К институционализированной форме этого типа игры Кайуа относит биржевые спекуляции. С этим можно поспорить, — ведь торговля акциями ориентирована на проверяемую информацию, а далеко не только на интуицию и голый риск. «Испорченная» ипостась этого вида игры — разного рода суеверия, гадалки, ясновидящие, астрологи и прочее.
(3) Подражаем природе и правде.
Третий тип — мимикрия (по-латыни — подражание): игры, основанные на воспроизведении разных типов человеческой деятельности. Сюда относятся все сюжетно-игровые практики: театр и балет, игра в куклы и шарады, маскарад... — список без труда можно продолжить. Из мимикрии выросли все современные виды искусства. Из театра — как синтетического исходной игровой деятельности вышли поэзия и кинематограф, опера и проза.
На общественно-институциональном уровне этому соответствует этикет, церемониал, униформа. «Испорченность» здесь может проявляться в разного рода отчуждении, «удвоение личности».
(4) Проходим через стресс.
И четвертый — иллинкс (по-древнегречески — головокружение): тип игр, связанный с интенсивным, форсированным изменением состояния сознания — качели, карусели, гигантские шаги, горные лыжи, альпинизм. Как выражается молодежь — «гоним адреналин». Страх и транс, головокружительная смесь, лежащая в основе всякого удовольствия — здесь продуцируется в самом чистом виде. «Вырожденные» формы иллинкса — алкоголизм и наркотики. В самом деле, если «головокружение» достигается без излишних усилий, почему бы этого не сделать?
Кроме того, Кайуа выделяет пайдиа — спонтанную манифестацию (чаще всего ребенком) потребности играть: куча мала, бумажный змей... и людус — тип игры, где борются не с соперником, а с предметом или препятствием: жонглирование, бильбоке и т.п.
Неоднороден и внутренний строй игры — она состоит из разных уровней.
Первый — нормативно-технический. Он состоит из правил, то есть системы предписаний и запретов, определяющих течение любой игры. В футболе можно играть ногами и нельзя — руками всем, кроме вратаря в пределах штрафной площадки.
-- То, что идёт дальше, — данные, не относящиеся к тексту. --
/-- ICINV_BROADCAST (R135): the broadcast reaches a course, and the line goes from the L1I of every core there. -/
def icinvAt (s : State) (k : Nat) (n : Logical) (line : LineNo) : State :=
  let s := match s.icNet.find? (fun e => e.1 == n && e.2.1.toNat == k && e.2.2.1 == line) with
    | some e => received { s with icNet := s.icNet.erase e } k e.2.2.2
    | none => s
  (coresOf s k).foldl (fun s j => modCore s j (fun c => { c with l1i := c.l1i.filter (fun e => e.1 != line) })) s

/-- ICINV_BROADCAST. -/
def execIcinvBroadcast (course : BitVec 5) (n : BitVec 8) (line : BitVec 46) (s : State) : Host.Outcome State Fault Refusal :=
  .next (icinvAt s course.toNat n line)

/-- ICINV_ACK (R135): a course acknowledges once the broadcast has been there; the executing core's ICINV completes after the last
acknowledgement, and what it fetched beyond goes. -/
def icinvAck (s : State) (n k : Nat) : State :=
  if s.icNet.any (fun e => e.1.toNat == n && e.2.1.toNat == k) then s else
  modCore s n (fun c => match c.busy with
    | .icinv w =>
      let w := w &&& ~~~(BitVec.ofNat 32 (2 ^ k))
      if w = 0 then { c with busy := .none, word := [] } else { c with busy := .icinv w }
    | _ => c)

/-- ICINV_ACK. -/
def execIcinvAck (n : BitVec 8) (course : BitVec 5) (s : State) : Host.Outcome State Fault Refusal :=
  .next (advance (icinvAck s n.toNat course.toNat) n.toNat)

end Sys2Proof.Machine
end

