/-- A rebinding comes within 8 µs of the last one (R76). -/
def tooSoon (last : Option Nat) (now : Nat) : Bool := match last with | some t => decide (now < t + 8000) | none => false

/-! ### I/O invalidations (R396) -/

/-- An I/O TLB entry that a write of IOINV removes. -/
def ioinvHits (w : Word64) (e : IoTlb) : Bool :=
  let unit := fld w 48 12 + (if w.getLsbD 11 then 4096 else 0)
  match fld w 60 3 with
  | 1 => e.unit == unit && e.vpn == fld w 12 36 / 2 ^ (pageBits e.lvl - 12)
  | 2 => e.unit == unit
  | 3 => e.tdid.toNat == fld w 48 12
  | 4 => true
  | _ => false

/-- An access on its way to a peer whose address may come from such an entry. -/
def ioinvWaits (w : Word64) (r : OutReq) : Bool :=
  match r.ctx, fld w 60 3 with
  | none, _ => false
  | some k, 1 => !w.getLsbD 11 && k.toNat == fld w 48 12
  | some k, 2 => !w.getLsbD 11 && k.toNat == fld w 48 12
  | some _, 3 => r.tdid.toNat == fld w 48 12
  | some _, 4 => true
  | some _, _ => false

/-- A write of IOINV: DONE clears, and every I/O TLB loses the entries named. -/
def ioinvStart (s : State) (w : Word64) : State :=
  let s := (List.range 6).foldl (fun s p => if (getRp s p).iotlb.isEmpty then s else
    modRp s p (fun x => { x with iotlb := x.iotlb.filter (fun e => !ioinvHits w e) })) s
  { s with ioDone := false, dmaTlb := tmapv (fun _ => []) s.dmaTlb (fun _ t => t.filter (fun e => !ioinvHits w e)),
           ioPend := (peersOut s).filter (ioinvWaits w) }

/-! ### Releases (R296, R297) -/

/-- RELEASE_NOTICE. -/
def execReleaseNotice (point : Nat) (t : BitVec 12) (r : BitVec 2) (period : Nat) (s : State) : Host.Outcome State Fault Refusal :=
  let s := noticeTake s (noticeOf s point t r period false)
  if noticeApplies s point t.toNat r.toNat period then
    let s := releasePoint (setNotice s point t.toNat r.toNat period false) point t.toNat r.toNat
    .next (if 80 ≤ point && point < 86 then portGoOn s (point - 80) else s)
  else .next s

end Sys2Proof.Machine
end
В картах нельзя подсматривать за картами партнера и можно брать прикуп. В театре нельзя сгонять зрителей с кресел, а зрителям нельзя прерывать действие даже в том случае, если актеры разыгрывают его в зрительном зале.
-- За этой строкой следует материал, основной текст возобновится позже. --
-- ==== Sys2Proof/Machine/ExecVector.lean ====
section
/-! DEFINITION. The vector and floating-point syllables (R107, R140, R141). -/
namespace Sys2Proof.Machine

/-- VADD (R140): Adds vector elements modulo 2^e. -/
def execVadd (y : Syl) (s : State) : Host.Outcome State Fault Refusal := .next (stage (.vadd y) y s)
/-- VSUB (R140): Subtracts vector elements modulo 2^e. -/
def execVsub (y : Syl) (s : State) : Host.Outcome State Fault Refusal := .next (stage (.vsub y) y s)
/-- VAND (R140): Bitwise AND on 128 bits. -/
def execVand (y : Syl) (s : State) : Host.Outcome State Fault Refusal := .next (stage (.vand y) y s)
/-- VOR (R140): Bitwise OR on 128 bits. -/
def execVor (y : Syl) (s : State) : Host.Outcome State Fault Refusal := .next (stage (.vor y) y s)
/-- VXOR (R140): Bitwise XOR on 128 bits. -/
def execVxor (y : Syl) (s : State) : Host.Outcome State Fault Refusal := .next (stage (.vxor y) y s)
/-- VSHL (R140): Shifts each element left by its own count. -/
def execVshl (y : Syl) (s : State) : Host.Outcome State Fault Refusal := .next (stage (.vshl y) y s)
/-- VSHR (R140): Shifts each element right logically by its own count. -/
def execVshr (y : Syl) (s : State) : Host.Outcome State Fault Refusal := .next (stage (.vshr y) y s)
/-- VMIN (R140): Signed element-wise minimum. -/
def execVmin (y : Syl) (s : State) : Host.Outcome State Fault Refusal := .next (stage (.vmin y) y s)
/-- VMAX (R140): Signed element-wise maximum. -/
def execVmax (y : Syl) (s : State) : Host.Outcome State Fault Refusal := .next (stage (.vmax y) y s)
/-- VCMPEQ (R140): Element mask of equality. -/
def execVcmpeq (y : Syl) (s : State) : Host.Outcome State Fault Refusal := .next (stage (.vcmpeq y) y s)
/-- VCMPGT (R140): Element mask of signed greater-than. -/
def execVcmpgt (y : Syl) (s : State) : Host.Outcome State Fault Refusal := .next (stage (.vcmpgt y) y s)
/-- FADD (R141): IEEE 754 element addition rounded by RM. -/
def execFadd (y : Syl) (s : State) : Host.Outcome State Fault Refusal := .next (stage (.fadd y) y s)
/-- FSUB (R141): IEEE 754 element subtraction rounded by RM. -/
def execFsub (y : Syl) (s : State) : Host.Outcome State Fault Refusal := .next (stage (.fsub y) y s)
/-- FMUL (R141): IEEE 754 element multiplication rounded by RM. -/
def execFmul (y : Syl) (s : State) : Host.Outcome State Fault Refusal := .next (stage (.fmul y) y s)
/-- FDIV (R141): IEEE 754 element division on the unpipelined divider. -/
def execFdiv (y : Syl) (s : State) : Host.Outcome State Fault Refusal := .next (stage (.fdiv y) y s)
/-- FSQRT (R141): IEEE 754 element square root on the unpipelined divider. -/
def execFsqrt (y : Syl) (s : State) : Host.Outcome State Fault Refusal := .next (stage (.fsqrt y) y s)
/-- FMA (R141): Fused multiply-add V[D] + V[A] × V[B], rounded once. -/
def execFma (y : Syl) (s : State) : Host.Outcome State Fault Refusal := .next (stage (.fma y) y s)
/-- FMS (R141): Fused multiply-subtract V[D] − V[A] × V[B], rounded once. -/
def execFms (y : Syl) (s : State) : Host.Outcome State Fault Refusal := .next (stage (.fms y) y s)
/-- FMIN (R141): Floating-point minimum with the NaN and signed-zero rules. -/
def execFmin (y : Syl) (s : State) : Host.Outcome State Fault Refusal := .next (stage (.fmin y) y s)
/-- FMAX (R141): Floating-point maximum with the NaN and signed-zero rules. -/
def execFmax (y : Syl) (s : State) : Host.Outcome State Fault Refusal := .next (stage (.fmax y) y s)
/-- FCMPEQ (R140): Element mask of floating-point equality. -/
def execFcmpeq (y : Syl) (s : State) : Host.Outcome State Fault Refusal := .next (stage (.fcmpeq y) y s)
/-- FCMPLT (R140): Element mask of floating-point less-than. -/
def execFcmplt (y : Syl) (s : State) : Host.Outcome State Fault Refusal := .next (stage (.fcmplt y) y s)
/-- FCVTIF (R140): Converts signed integers to floats of the same width. -/
def execFcvtif (y : Syl) (s : State) : Host.Outcome State Fault Refusal := .next (stage (.fcvtif y) y s)
/-- FCVTFI (R141): Converts floats to signed integers with saturation and NaN to 0. -/
def execFcvtfi (y : Syl) (s : State) : Host.Outcome State Fault Refusal := .next (stage (.fcvtfi y) y s)
/-- VMOV (R140): Copies V[A] to V[D]. -/
def execVmov (y : Syl) (s : State) : Host.Outcome State Fault Refusal := .next (stage (.vmov y) y s)
/-- VINSG (R140): Inserts G[A] into element B of V[D]. -/
def execVinsg (y : Syl) (s : State) : Host.Outcome State Fault Refusal := .next (stage (.vinsg y) y s)
/-- VEXTG (R140): Extracts element B of V[A] sign-extended into G[D]. -/
def execVextg (y : Syl) (s : State) : Host.Outcome State Fault Refusal := .next (stage (.vextg y) y s)
/-- VSPLAT (R140): Broadcasts G[A] to every element of V[D]. -/
def execVsplat (y : Syl) (s : State) : Host.Outcome State Fault Refusal := .next (stage (.vsplat y) y s)
/-- VSHUF (R140): Selects bytes of V[A] by the bytes of V[B]. -/
def execVshuf (y : Syl) (s : State) : Host.Outcome State Fault Refusal := .next (stage (.vshuf y) y s)

end Sys2Proof.Machine
end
Второй — нормативно-сценарный: он приблизительно описывает развитие событий в некоем идеальном варианте. Так, тренер перед игрой дает установку: кто в защите, кто в нападении, кто кого страхует в защите и тому подобное.
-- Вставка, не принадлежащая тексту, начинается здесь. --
-- ==== Sys2Proof/WellFormed.lean ====
section
/-! DEFINITION. Which commands a sender can form: bounds on operands that their types do not already give (R17, R29, R95, R257,
R309, R385, R392, R443, R479). Where an operand's value is judged by the device itself, it is not judged here. -/
namespace Sys2Proof

/-- A store of 1 to 16 bytes within the control region, whose stamp fits its field (R22, R29). -/
def storeOk (st : CtlStore) : Bool := decide (1 ≤ st.width) && decide (st.width ≤ 16) && decide (st.off.toNat + st.width ≤ 2 ^ 40) && decide (st.stamp < 2 ^ 64)

/-- Unit A1 is named only by an integer operation (R89, R112), and a syllable with a name of the tables is no odd one. -/
def sylOk (integer : Bool) (y : Syl) : Bool := (integer || !y.a1) && y.odd.isNone

/-- The OP values that the tables of a unit list (R105 to R108). -/
def listedOps (u : Nat) : List Nat :=
  match u with
  | 0 | 1 => [0, 2, 3, 4, 5, 6, 7, 8, 9, 10, 11, 12, 13, 14, 16, 17, 18, 19, 20, 21, 22, 24, 25, 32, 33, 34, 35, 36, 37, 38]
  | 2 => [0, 1, 2, 3, 4, 5, 6, 7, 8, 9, 10, 11, 12, 16, 17, 18, 19, 20, 21, 24, 25, 26, 27, 28, 29, 30, 31, 32, 40, 41, 42, 43, 48, 49, 50, 51, 52, 56, 57, 58, 59, 60, 62]
  | 3 => [0, 1, 2, 3, 4, 5, 6, 7, 8, 9, 10, 16, 17, 18, 19, 20, 21, 22, 23, 24, 25, 26, 27, 28, 32, 33, 34, 35, 36]
  | 4 => [0, 1, 2, 3, 4, 8, 9, 10, 11, 16, 17, 24, 25, 26, 27, 28, 32, 33]
  | _ => []

/-- NOP, or a syllable that names no operation (R89, R90, R100): a reserved unit code, an X syllable, an unlisted OP value. -/
def nopOk (y : Syl) : Bool :=
  match y.odd with
  | none => true
  | some (.unit u) => u.toNat == 5 || u.toNat == 6
  | some .x => true
  | some (.op u op) => decide (u.toNat < 5) && !(listedOps u.toNat).contains op.toNat

/-- Agents are numbered 0 to 89 (R17). -/
def agentOk (a : Nat) : Bool := decide (a < 90)

/-- A message names agents that exist and, where its kind carries a line, holds one (R17, R257). -/
def msgOk (carries : Bool) (m : Msg) : Bool :=
  agentOk m.src.toNat && agentOk m.dst.toNat && agentOk m.req.toNat && (!carries || m.data.isSome) &&
    (match m.atomic with | some a => (a.wid == 4 || a.wid == 8) && a.off.toNat % a.wid == 0 | none => true)

/-- Root ports are numbered 0 to 5 (R384). -/
def portOk (p : BitVec 3) : Bool := decide (p.toNat < 6)

/-- Power domains are numbered 0 to 374 (R441). -/
def domainOk (d : BitVec 9) : Bool := decide (d.toNat < 375)

/-- The holders of windows: courses, root ports, slices that host DMA engines (R69). -/
def holderOk (h : Nat) : Bool := decide (h < 32) || (decide (80 ≤ h) && decide (h < 86)) || (decide (32 ≤ h) && decide (h < 64) && h % 4 == 0)

/-- Stall points: agents, and cores from 256 on (R294, R296). -/
def pointOk (p : Nat) : Bool := decide (p < 90) || (decide (256 ≤ p) && decide (p < 512))

/-- A list of a given length. -/
def lengthIs {α : Type} (n : Nat) (l : List α) : Bool := l.length == n

/-- Temperature sensors are numbered 0 to 85 (R455, R474). -/
def sensorOk (k : Nat) : Bool := decide (k < 86)

/-- Stops are numbered 0 to 89 (R17, R18). -/
def devsOk (l : List (BitVec 7 × Int)) : Bool := l.all (fun e => decide (e.1.toNat < 90))

/-- Minute indices have 32 bits (R328). -/
def minuteOk (m : Nat) : Bool := decide (m < 2 ^ 32)

/-- A course has at most nine cores (R15). -/
def natOk (l : List (BitVec 8 × BitVec 10)) : Bool := decide (l.length ≤ 9)

/-- Physical cores are numbered 0 to 287 (R15). -/
def coresOk (l : List Nat) : Bool := l.all (fun p => decide (p < 288))

/-- The link widths of R385. -/
def linkWidthOk (w : Nat) : Bool := w == 1 || w == 2 || w == 4 || w == 8 || w == 16

/-- A memory request comes from an agent that exists (R17, R362). -/
def reqOk (r : MemReq) : Bool := agentOk r.src.toNat

/-- A request at a root port is of 1 to 64 bytes, and a write carries as many (R387, R397). -/
def outOk (r : OutReq) : Bool :=
  decide (1 ≤ r.len.toNat) && decide (r.len.toNat ≤ 64) &&
    (match r.kind with
     | .store | .sc | .peerWrite => r.data.length == r.len.toNat
     | .load | .lr | .peerRead => r.data.isEmpty)

/-- An inbound TLP carries at most 4,096 bytes, a write as many as it names (R392). -/
def tlpOk (t : Tlp) : Bool :=
  decide (t.len.toNat ≤ 4096) && (match t.kind with | .write => t.data.length == t.len.toNat | .read => t.data.isEmpty | .other => true)

/-- A usage report comes from an agent that exists; amount and stamp have 64 bits (R296). -/
def usageOk (r : UsageRep) : Bool := agentOk r.agent.toNat && decide (r.amount < 2 ^ 64) && decide (r.stamp < 2 ^ 64)

/-- A completion carries at most 64 bytes (R387, R388). -/
def cplOk (c : Cpl) : Bool := decide (c.data.length ≤ 64)

/-- A counter bank that exists (R479). -/
def bankOk : Bank → Bool
  | .port p => portOk p
  | .core _ => true | .course _ => true | .slice _ => true | .channel _ => true

/-- An arbiter that exists (R309). -/
def arbOk : Arb → Bool
  | .rp p => portOk p
  | .mc _ => true | .dma _ => true

/-- A command that a sender can form. -/
def Instr.wf : Instr → Bool
  | .nop y => nopOk y
  | .add y => sylOk true y
  | .sub y => sylOk true y
  | .and y => sylOk true y
  | .or y => sylOk true y
  | .xor y => sylOk true y
  | .andn y => sylOk true y
  | .shl y => sylOk true y
  | .shr y => sylOk true y
  | .sar y => sylOk true y
  | .ror y => sylOk true y
  | .cmpeq y => sylOk true y
  | .cmplt y => sylOk true y
  | .cmpltu y => sylOk true y
  | .min y => sylOk true y
  | .max y => sylOk true y
  | .minu y => sylOk true y
  | .maxu y => sylOk true y
  | .clz y => sylOk true y
  | .ctz y => sylOk true y
  | .popc y => sylOk true y
  | .ldi y => sylOk true y
  | .ldhi y => sylOk true y
  | .mul y => sylOk true y
  | .mulh y => sylOk true y
  | .mulhu y => sylOk true y
  | .div y => sylOk true y
  | .divu y => sylOk true y
  | .rem y => sylOk true y
  | .remu y => sylOk true y
  | .ld8s y => sylOk false y
  | .ld8u y => sylOk false y
  | .ld16s y => sylOk false y
  | .ld16u y => sylOk false y
  | .ld32s y => sylOk false y
  | .ld32u y => sylOk false y
  | .ld64 y => sylOk false y
  | .ldv y => sylOk false y
  | .st8 y => sylOk false y
  | .st16 y => sylOk false y
  | .st32 y => sylOk false y
  | .st64 y => sylOk false y
  | .stv y => sylOk false y
  | .aswap y => sylOk false y
  | .aadd y => sylOk false y
  | .amin y => sylOk false y
  | .amax y => sylOk false y
  | .aminu y => sylOk false y
  | .amaxu y => sylOk false y
  | .aswapw y => sylOk false y
  | .aaddw y => sylOk false y
  | .aminw y => sylOk false y
  | .amaxw y => sylOk false y
  | .aminuw y => sylOk false y
  | .amaxuw y => sylOk false y
  | .lr y => sylOk false y
  | .sc y => sylOk false y
  | .fence y => sylOk false y
  | .movb y => sylOk false y
  | .setb y => sylOk false y
  | .cmpb y => sylOk false y
  | .scanb y => sylOk false y
  | .blockChunk _ _ => true
  | .cflush y => sylOk false y
  | .cclean y => sylOk false y
  | .cinv y => sylOk false y
  | .pref y => sylOk false y
  | .icinv y => sylOk false y
  | .tlbi y => sylOk false y
  | .tlbid y => sylOk false y
  | .tlbia y => sylOk false y
  | .tlblk y => sylOk false y
  | .tlbulk y => sylOk false y
  | .lseg y => sylOk false y
  | .vadd y => sylOk false y
  | .vsub y => sylOk false y
  | .vand y => sylOk false y
  | .vor y => sylOk false y
  | .vxor y => sylOk false y
  | .vshl y => sylOk false y
  | .vshr y => sylOk false y
  | .vmin y => sylOk false y
  | .vmax y => sylOk false y
  | .vcmpeq y => sylOk false y
  | .vcmpgt y => sylOk false y
  | .fadd y => sylOk false y
  | .fsub y => sylOk false y
  | .fmul y => sylOk false y
  | .fdiv y => sylOk false y
  | .fsqrt y => sylOk false y
  | .fma y => sylOk false y
  | .fms y => sylOk false y
  | .fmin y => sylOk false y
  | .fmax y => sylOk false y
  | .fcmpeq y => sylOk false y
  | .fcmplt y => sylOk false y
  | .fcvtif y => sylOk false y
  | .fcvtfi y => sylOk false y
  | .vmov y => sylOk false y
  | .vinsg y => sylOk false y
  | .vextg y => sylOk false y
  | .vsplat y => sylOk false y
  | .vshuf y => sylOk false y
  | .br y => sylOk false y
  | .jr y => sylOk false y
  | .call y => sylOk false y
  | .callr y => sylOk false y
  | .ret y => sylOk false y
  | .syscall y => sylOk false y
  | .hypercall y => sylOk false y
  | .brk y => sylOk false y
  | .rfe y => sylOk false y
  | .rfeFrameCommit _ => true
  | .mfs y => sylOk false y
  | .mts y => sylOk false y
  | .mtsTdid y => sylOk false y
  | .rebindDelayExpiry _ => true
  | .mtsRein y => sylOk false y
  | .mtsLockheld y => sylOk false y
  | .mtsTmode y => sylOk false y
  | .classFFillDone _ => true
  | .mtsPctl y => sylOk false y
  | .mtsEvmask y => sylOk false y
  | .sThreshold y => sylOk false y
  | .sClaim y => sylOk false y
  | .sEoi y => sylOk false y
  | .wfe y => sylOk false y
  | .sev y => sylOk false y
  | .waitt y => sylOk false y
  | .waittDeadline _ => true
  | .nap y => sylOk false y
  | .rdtime y => sylOk false y
  | .pflush y => sylOk false y
  | .pbar y => sylOk false y
  | .warmUpEnd _ => true
  | .l1iMissFill _ => true
  | .loadDataReturn _ _ => true
  | .resultWrite _ _ => true
  | .storeDrain _ => true
  | .walkEntryRead _ => true
  | .exceptionEntry _ => true
  | .trapEntryCommit _ => true
  | .interruptOffer _ _ => true
  | .classPEntry _ => true
  | .classFEntry _ => true
  | .eventArrival _ _ _ => true
  | .paceGeneratorTick _ => true
  | .reservationHoldExpiry _ => true
  | .rdS m => msgOk false m
  | .rdO m => msgOk false m
  | .upg m => msgOk false m
  | .hrd m => msgOk false m
  | .hwr m => msgOk true m
  | .hat m => msgOk false m
  | .hlr m => msgOk false m
  | .hsc m => msgOk false m
  | .flushReq m => msgOk false m
  | .cleanReq m => msgOk false m
  | .invReq m => msgOk false m
  | .fwdS m => msgOk false m
  | .fwdO m => msgOk false m
  | .inv m => msgOk false m
  | .binv m => msgOk false m
  | .flush m => msgOk false m
  | .clean m => msgOk false m
  | .setScrub m => msgOk false m
  | .setScrubAck m => msgOk false m
  | .dataS m => msgOk true m
  | .dataE m => msgOk true m
  | .dataO m => msgOk true m
  | .dataNf m => msgOk true m
  | .grant m => msgOk false m
  | .fwdAck m => msgOk false m
  | .wbPending m => msgOk false m
  | .invAck m => msgOk false m
  | .binvAck m => msgOk false m
  | .wb m => msgOk true m
  | .vic m => msgOk true m
  | .evn m => msgOk false m
  | .wbAck m => msgOk false m
  | .hDone m => msgOk false m
  | .retry m => msgOk false m
  | .retryBackoffExpiry agent _ => agentOk agent
  | .claimExpiry _ _ => true
  | .messageToDownAgent m => msgOk false m
  | .agentDown m => msgOk false m
  | .deadAgentTimeout _ _ agent => agentOk agent
  | .deadAgentNotice _ agent => agentOk agent
  | .homeStall _ _ => true
  | .tlbInvalidation _ _ => true
  | .tlbInvAck _ _ => true
  | .icinvBroadcast _ _ _ => true
  | .windowLowerWrite st => storeOk st
  | .windowUpperWrite st => storeOk st
  | .windowHolderUpdate holder _ _ => holderOk holder
  | .pmaskWrite st => storeOk st
  | .domPause st => storeOk st
  | .domUnpause st => storeOk st
  | .domRtWrite st => storeOk st
  | .ctlWrite st => storeOk st
  | .hubSetpend st => storeOk st
  | .hubClrpend st => storeOk st
  | .srcWrite st => storeOk st
  | .hThreshold st => storeOk st
  | .hClaim st => storeOk st
  | .hEoi st => storeOk st
  | .msiMessage _ _ _ => true
  | .levelLineChange _ => true
  | .offerAnswer _ _ _ => true
  | .bindingReport _ => true
  | .coreStateReport _ => true
  | .sevMessage _ _ _ => true
  | .plumbLock => true
  | .plumbSync devs => devsOk devs
  | .ppsEdge _ => true
  | .ppsLost => true
  | .refLost => true
  | .refReturn => true
  | .setStampHoldEnd agent => agentOk agent
  | .setMark agent => agentOk agent
  | .jrnSetHoldExpiry => true
  | .journalRecord agent => agentOk agent
  | .ringWriteDone => true
  | .jrnCtlWrite st => storeOk st
  | .jrnTailWrite st => storeOk st
  | .minuteBoundary agent => agentOk agent
  | .finalReport agent minute => agentOk agent && minuteOk minute
  | .minuteClose _ => true
  | .minuteSealed => true
  | .l3OccSample _ => true
  | .leaseLow _ => true
  | .leaseDraw _ => true
  | .leaseGrant _ => true
  | .leaseExhausted _ => true
  | .graceOut _ => true
  | .leaseReturn _ => true
  | .usageReportDue agent _ => agentOk agent
  | .usageReport r => usageOk r
  | .dryNotice point _ _ _ => pointOk point
  | .releaseNotice point _ _ _ => pointOk point
  | .periodBoundary => true
  | .refill _ _ credits => lengthIs 4 credits
  | .energyPlan leakMW => lengthIs 32 leakMW
  | .arbWindowRefill arb => arbOk arb
  | .arbPhase arb => arbOk arb
  | .grantRevoke port _ => portOk port
  | .memoryRequest _ r => reqOk r
  | .dramReadDone _ _ _ => true
  | .refreshDue _ _ => true
  | .dimmTempPoll _ temps => lengthIs 2 temps
  | .retrainStep _ _ _ _ => true
  | .panicStart _ => true
  | .scrubLine _ _ => true
  | .spareStateDone _ => true
  | .inboundTlp port t => portOk port && tlpOk t
  | .outboundCompletion port _ c => portOk port && cplOk c
  | .cplTimeout port _ => portOk port
  | .linkDown port _ _ => portOk port
  | .linkUp port _ _ width => portOk port && linkWidthOk width
  | .presenceChange port _ _ => portOk port
  | .perstRelease port _ => portOk port
  | .ctxBind st => storeOk st
  | .ctxResume st => storeOk st
  | .ioinvPage st => storeOk st
  | .ioinvUnit st => storeOk st
  | .ioinvDomain st => storeOk st
  | .ioinvAll st => storeOk st
  | .ioinvDone => true
  | .chEnable st => storeOk st
  | .chDisable st => storeOk st
  | .chTdidWrite st => storeOk st
  | .chTailWrite st => storeOk st
  | .dmaChunk _ => true
  | .dmaCompletion _ => true
  | .kspWrite _ => true
  | .kspRead _ => true
  | .kspStatus => true
  | .mbGo st => storeOk st
  | .mbReadyRelease st => storeOk st
  | .getState => true
  | .identify => true
  | .getCores => true
  | .alerts => true
  | .readMinute => true
  | .ackMinute => true
  | .setPlumb => true
  | .setPps => true
  | .setTrim => true
  | .setMemcfg => true
  | .setPcie => true
  | .startFill => true
  | .serve => true
  | .reset => true
  | .mboxAllow => true
  | .domOpen => true
  | .domClose => true
  | .domBudget => true
  | .setPower => true
  | .getPower => true
  | .coreRotate _ => true
  | .rotationSwitch _ => true
  | .autoRotation _ _ => true
  | .coreReturn => true
  | .coreStart _ => true
  | .agentDead => true
  | .agentReturn => true
  | .agentReturnDone _ _ => true
  | .spareStart => true
  | .spareAck => true
  | .devMark => true
  | .ktest => true
  | .patchStage => true
  | .sealKey => true
  | .ledgerCfg => true
  | .resetRelease => true
  | .bootImageChecked _ _ => true
  | .enterFilling => true
  | .pwrOkChange _ _ => true
  | .trainingDone spd => lengthIs 16 spd
  | .fillDone _ => true
  | .initDone failing => coresOk failing
  | .core0Release _ => true
  | .resetNAssert => true
  | .sensorReading sensor _ => sensorOk sensor
  | .thermtrip sensor _ => sensorOk sensor
  | .throttleTick _ => true
  | .seqSample _ nat => natOk nat
  | .voltageStep _ => true
  | .voltageSettled _ => true
  | .pmbusPoll answers => lengthIs 8 answers
  | .voteChange d => domainOk d
  | .powerOffEntry d => domainOk d
  | .powerUp d _ => domainOk d
  | .napOffDelayExpiry _ => true
  | .freezeWrite st => storeOk st
  | .snapWrite st => storeOk st
  | .counterInstant bank => bankOk bank
  | .bwWindowBoundary bank => bankOk bank
  | .tapIdcode => true
  | .tapBypass => true
  | .tapSamplePreload _ => true
  | .tapExtest => true
  | .tapExtestPulse => true
  | .tapExtestTrain => true
  | .plumbLockTimeout => true
  | .pwrOkTimeout => true
  | .resetWaitExpiry => true
  | .coreTestDone _ => true
  | .icinvAck _ _ => true
  | .outboundRequest port r => portOk port && outOk r
  | .memoryAnswer _ _ => true
  | .kspBadTransactionCode _ => true
  | .spareCopyStep _ _ => true

end Sys2Proof
end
Третий уровень — спонтанно-ситуационный. Он связан с непредсказуемой частью процесса, которую невозможно предварить специальной установкой — если этого не будет, такую игру никто не придет смотреть, и играть в нее никому будет не интересно.
И четвертый — функциональноролевой, касающийся позиций каждого из участников игры. Здесь разделяются функции, амплуа, роли: определяется, кто будет героем-любовником, полузащитником, инженю, вратарем, судьей и так далее.
В современной культуре невозможно представить себе просто игру — без зрителей. Наблюдатель — болельщик, телезритель... — так или иначе отождествляется с играющим и обогащается частью его переживаний. Разделение игрового действа на участников и зрителей особенно важно в структуре современной культуры, основанной на зрелищах. Многие игры, если смотреть на них с позиции зрителя, попадают в разряд мимикрии.
Мы — созерцатели игры — наблюдаем за «агоном», когда смотрим, например, футбол, пополняя армию болельщиков, таскаясь за любимой командой из города в город, сидя на трибунах и повторяя про себя движения футбольных кумиров. Видим игру «алеа», глядя в казино, как другие ставят деньги на рулетку или блэкджек, смотря по телевизору розыгрыши лотерей и лото. Сопереживаем играм вида «мимикрия», когда смотрим кино, ходим в театры, читаем романы и примериваем на себя обстоятельства и перипетии художественного творения. Многие это делают в поиске «жизненности», то есть проверяют творение на «верность природе и правде жизни». И наконец, следим за экстремальными видами спорта («иллинксными») по телевизору.